▸ **DATA PROVIDED**

-- ==== Sys2Proof/Machine/Trans.lean ====
section
/-!
DEFINITION. The estimates of R180 and the transcendental functions of R184, by fixed-point series of 256 bits: far finer
than any `f32` rounding point lies to a value of these functions (assumption 7).
-/
namespace Sys2Proof.Machine

/-- Fraction bits of the fixed-point numbers. -/
abbrev fxBits : Nat := 256
abbrev fxOne : Nat := 2 ^ 256
/-- A bound on the error of a series, in units of the last fraction bit. -/
abbrev fxSlack : Nat := 2 ^ 40

/-- 2 × Σ z^(2j+1) / (2j+1), the series of ln((1 + z) / (1 − z)); `p` is the current power of z. -/
def atanhSum (z2 : Nat) (p j acc : Nat) : Nat → Nat
  | 0 => 2 * acc
  | n + 1 => atanhSum z2 (p * z2 / fxOne) (j + 1) (acc + p / (2 * j + 1)) n
/-- ln(a / b) for 1 ≤ a / b ≤ 2, in fixed point. -/
def fxLn (a b : Nat) : Nat :=
  let z := (a - b) * fxOne / (a + b)
  atanhSum (z * z / fxOne) z 0 0 90
/-- ln 2. -/
def fxLn2 : Nat := fxLn 2 1
/-- Σ y^j / j!, the series of e^y for 0 ≤ y < 1. -/
def expSum (y t j acc : Nat) : Nat → Nat
  | 0 => acc
  | n + 1 => expSum y (t * y / fxOne / (j + 1)) (j + 1) (acc + t) n
def fxExp (y : Nat) : Nat := expSum y fxOne 0 0 70

/-- A fixed-point number that lies near, and never on, a rounding point: a value just below it (odd, R184). -/
def nearFx (neg : Bool) (x : Nat) (e : Int) : Fv := .fin neg (2 * x + 1) (e - fxBits - 1)

/-- m × 2^e in fixed point, rounded down, and whether it is whole there. -/
def toFx (m : Nat) (e : Int) : Nat :=
  let k : Int := e + fxBits
  if 0 ≤ k then m * 2 ^ k.toNat else m / 2 ^ (-k).toNat

/-- 2^(n + y / 2^256) for 0 ≤ y < 2^256. -/
def exp2Fx (n : Int) (y : Nat) : Fv := nearFx false (fxExp (y * fxLn2 / fxOne)) n

/-- A positive value below every rounding threshold of a format, or above every finite number. -/
def tinyValue : Fv := .fin false 1 (-100000)
def hugeValue : Fv := .fin false 1 100000

/-- 2^x for a finite x: exact for integers. -/
def exp2Value (neg : Bool) (m : Nat) (e : Int) : Fv :=
  if m = 0 then .fin false 1 0
  else if 12 < e + Nat.log2 m then (if neg then tinyValue else hugeValue)
  else if e + Nat.log2 m < -200 then nearFx false (if neg then fxOne - 1 else fxOne) 0
  else
    let x := toFx m e
    let whole := x / fxOne
    let frac := x % fxOne
    if frac = 0 then .fin false 1 (if neg then -(whole : Int) else whole)
    else if neg then exp2Fx (-(whole : Int) - 1) (fxOne - frac)
    else exp2Fx whole frac

/-- log₂ x for a finite x > 0: exact for powers of two. -/
def log2Value (m : Nat) (e : Int) : Fv :=
  let k : Int := e + Nat.log2 m
  let one := 2 ^ Nat.log2 m
  if m = one then intValue k
  else
    let f : Int := ((fxLn m one) * fxOne / fxLn2 : Nat)
    let r : Int := k * fxOne + f
    nearFx (r < 0) r.natAbs 0

/-- e^−y in fixed point as (significand, exponent): e^−y = s × 2^(−k) for 0 ≤ y, s in [1, 2). -/
def expNeg (y : Nat) : Nat × Nat :=
  let l := y * fxOne / fxLn2
  let k := l / fxOne + 1
  (fxExp ((fxOne - l % fxOne) * fxLn2 / fxOne), k)

/-- tanh x for a finite nonzero |x| < 9.5. -/
def tanhValue (neg : Bool) (m : Nat) (e : Int) : Fv :=
  if e + Nat.log2 m < -13 then .fin neg (m * 2 ^ 30 - 1) (e - 30)
  else
    let u := expNeg (2 * toFx m e)
    let v := u.1 / 2 ^ u.2
    nearFx neg ((fxOne - v) * fxOne / (fxOne + v)) 0

/-- 1 / (1 + e^−x) for a finite nonzero x < 17.5. -/
def sigmValue (neg : Bool) (m : Nat) (e : Int) : Fv :=
  if neg ∧ 12 < e + Nat.log2 m then tinyValue
  else if e + Nat.log2 m < -200 then nearFx false (if neg then fxOne / 2 - 1 else fxOne / 2) 0
  else
    let u := expNeg (toFx m e)
    if neg then nearFx false (u.1 * fxOne / (fxOne + u.1 / 2 ^ u.2)) (-(u.2 : Int))
    else nearFx false (fxOne * fxOne / (fxOne + u.1 / 2 ^ u.2)) 0

/-- The members of R184. -/
inductive Trans where
  | exp2 | log2 | tanh | sigm
deriving DecidableEq, Repr

/-- |x| is at least n / 2. -/
def atLeastHalves (m : Nat) (e : Int) (n : Nat) : Bool := fvCmp (.fin false n (-1)) (.fin false m e) != some .gt

/-- A transcendental of an `f32` value, rounded RNE to `f32` (R184): the bits and events. -/
def transF32 (t : Trans) (v : Fv) : Nat × Fl :=
  let out (r : Fv) : Nat × Fl := fmtF32.deliver rneMode false r
  match v with
  | .nan sig => (fmtF32.nanBits, flInv sig)
  | .inf neg => match t with
    | .exp2 => out (if neg then .fin false 0 0 else .inf false)
    | .log2 => if neg then (fmtF32.nanBits, flInv true) else out (.inf false)
    | .tanh => out (.fin neg 1 0)
    | .sigm => out (if neg then .fin false 0 0 else .fin false 1 0)
  | .fin neg m e => match t with
    | .exp2 => out (exp2Value neg m e)
    | .log2 =>
      if m = 0 then (fmtF32.infBits true, { dz := 1 })
      else if neg then (fmtF32.nanBits, flInv true)
      else out (log2Value m e)
    | .tanh =>
      if m = 0 then out (.fin neg 0 0)
      else if atLeastHalves m e 19 then out (.fin neg 1 0)
      else out (tanhValue neg m e)
    | .sigm =>
      if m = 0 then out (.fin false 1 (-1))
      else if !neg && atLeastHalves m e 35 then out (.fin false 1 0)
      else out (sigmValue neg m e)

/-- A transcendental of a value in its own type: a 16-bit result is rounded from the `f32` one (R184). -/
def transValue (f : Fmt) (t : Trans) (v : Fv) : Nat × Fl :=
  let r := transF32 t v
  if f.width = 32 then r
  else
    let w := fmtF32.value r.1
    if w.isNan then (f.nanBits, r.2)
    else
      let x := f.deliver rneMode false w
      let fl := x.2.once r.2
      let small := !w.isZero && fvCmp (.fin false (match w with
        | .fin _ m _ => m
        | .inf _ => 1
        | .nan _ => 1) (match w with
        | .fin _ _ e => e
        | .inf _ => 100000
        | .nan _ => 0)) (.fin false 1 f.emin) == some .lt
      (x.1, { fl with unf := if small && fl.inx == 1 && x.2.inx == 0 then 1 else fl.unf })

/-! Estimates (R180). -/

/-- A value rounded RNE to 13 significant bits, the exponent unbounded. -/
def thirteen (v : Fv) : Fv :=
  match v with
  | .fin n m e =>
    if m = 0 then v
    else
      let sh : Int := (Nat.log2 m : Int) - 12
      .fin n (roundNat rneMode n m sh).1 (e + sh)
  | .inf n => .inf n
  | .nan s => .nan s

/-- Whether two values are the same number. -/
def sameValue (x y : Fv) : Bool := fvCmp x y == some .eq

/-- An estimate of an exact value `x` delivered in a type: the events compare the delivered result with the exact one. -/
def estimate (f : Fmt) (x : Fv × Fl) : Nat × Fl :=
  match x.1 with
  | .fin n m e =>
    if m = 0 then (f.sign n, x.2)
    else
      let est := fmtF32
      let first := (if f.width = 64 then f else est).deliver rneMode false (thirteen (.fin n m e))
      let r := if f.width = 16 then f.deliver rneMode false (est.value first.1) else first
      let differs := !sameValue (f.value r.1) (.fin n m e)
      let tiny := (f.round rneMode false n m e).2.unf
      let ovr := max first.2.ovf r.2.ovf
      (r.1, x.2.once { ovf := ovr, inx := if differs then 1 else 0
                       unf := if ovr = 0 ∧ differs then max tiny (max first.2.unf r.2.unf) else 0 })
  | .inf n => (f.infBits n, x.2)
  | .nan _ => (f.nanBits, x.2)

/-- `VFRCP`: an estimate of 1 / x. -/
def rcpValue (f : Fmt) (v : Fv) : Nat × Fl := estimate f (fvDiv (.fin false 1 0) v)
/-- `VFRSQ`: an estimate of 1 / √x, by the root of the reciprocal; ±0 gives ±∞ with a division by zero. -/
def rsqValue (f : Fmt) (v : Fv) : Nat × Fl :=
  match v with
  | .nan s => (f.nanBits, flInv s)
  | .inf n => if n then (f.nanBits, flInv true) else (f.sign false, .none)
  | .fin n m e =>
    if m = 0 then (f.infBits n, { dz := 1 })
    else if n then (f.nanBits, flInv true)
    else
      let odd := e % 2 != 0
      let m' := if odd then 2 * m else m
      let e' := if odd then e - 1 else e
      let w := 2 ^ (4 * extraBits + Nat.log2 m')
      let sq := w / m'
      let k : Int := (4 * extraBits + Nat.log2 m' : Nat)
      let evenK := k % 2 == 0
      let sq := if evenK then sq else sq / 2
      let k := if evenK then k else k - 1
      let r := isqrt sq
      let exact := r * r * m' == 2 ^ k.toNat
      estimate f (.fin false (r * 2 + (if exact then 0 else 1)) (-(k / 2) - e' / 2 - 1), .none)

end Sys2Proof.Machine
end

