/-- The name of a collective instance among the commands of its die's engine. -/
abbrev collCmd : Nat := 2 ^ 40
/-- The bytes of an engine's read have come, for a copy's next segment or for a collective instance, a walker's line, or the
sequencer's count: a launch whose count cannot be read ends, with the status *contained* where its home does not answer and
*count range* where it answers with poison (assumption 87). -/
def State.fetched (s : State) (f : Fetch) (bytes : List Host.Cell) (bad : List Nat) (status : Nat) : State :=
  if countCmd ≤ f.num then
    s.now .launchCounted [f.num - countCmd, 1, cellsNat bytes, if status = 0 && !bad.isEmpty then 3 else min status 1]
  else if walkCmd ≤ f.num then s.now .walkComplete [f.core, f.num, 1]
  else if f.num < collCmd then
    let take (m : CopyCmd) : CopyCmd :=
      { m with reading := m.reading - 1, got := m.got ++ bytes, gotBad := m.gotBad ++ bad, status := max m.status status
               failed := m.failed || status != 0 }
    s.onCore f.core fun k => { k with copies := updFirst (fun m => m.num == f.num) take k.copies }
  else
    let join (x : Inst) : Inst :=
      { x with reading := x.reading - 1, got := x.got ++ [(f.rank, bytes, bad)], status := max x.status status }
    s.onDie (posDie f.core) fun d => { d with insts := updFirst (fun x => x.id == f.num) join d.insts }

/-- `REMOTE_REPLY`: a reply ends a parked instruction (R127), or brings an engine what it reads (R291). -/
def execRemoteReply (s : State) : Host.Outcome State Fault Refusal :=
  .next (match s.packet? (s.arg 0) with
    | some p => match p.body with
      | .reply c ref w v err =>
        let s := (s.dropPacket p.id).land c ref (err.map fun e => e.2.1 / 64)
        match err with
        | some _ => s.arriveWord c ref w err
        | none => (s.arrived c ref fun x => match x.fin with
          | .vbytes _ _ => { x with bytes := x.bytes ++ natCells (w.toNat % 2 ^ 40 - x.eoff.getD 0) v.toNat (w.toNat / 2 ^ 40) }
          | .sstat _ => { x with bytes := natCells 0 v.toNat 448 }
          | .load _ _ _ => x
          | .vload _ _ _ => x
          | .capld _ => x
          | _ => { x with word := w }).performRef c ref
      | .fetched f bytes bad status => (s.dropPacket p.id).fetched f bytes bad status
      | .frameReply f code =>
        if f.host then (s.dropPacket p.id).onLink f.core fun l =>
          { l with frameResult := BitVec.ofNat 64 (2 ^ 63 + code), frameBusy := false }
        else (s.dropPacket p.id).arriveWord f.core f.slot (BitVec.ofNat 64 code) none
      | _ => s
    | none => s)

▸ **DIRECTIONS**
For the entries shown above, tally every line containing the word "tanhValue". Report the tally and nothing else.

▸ **TASK OUTPUT**
2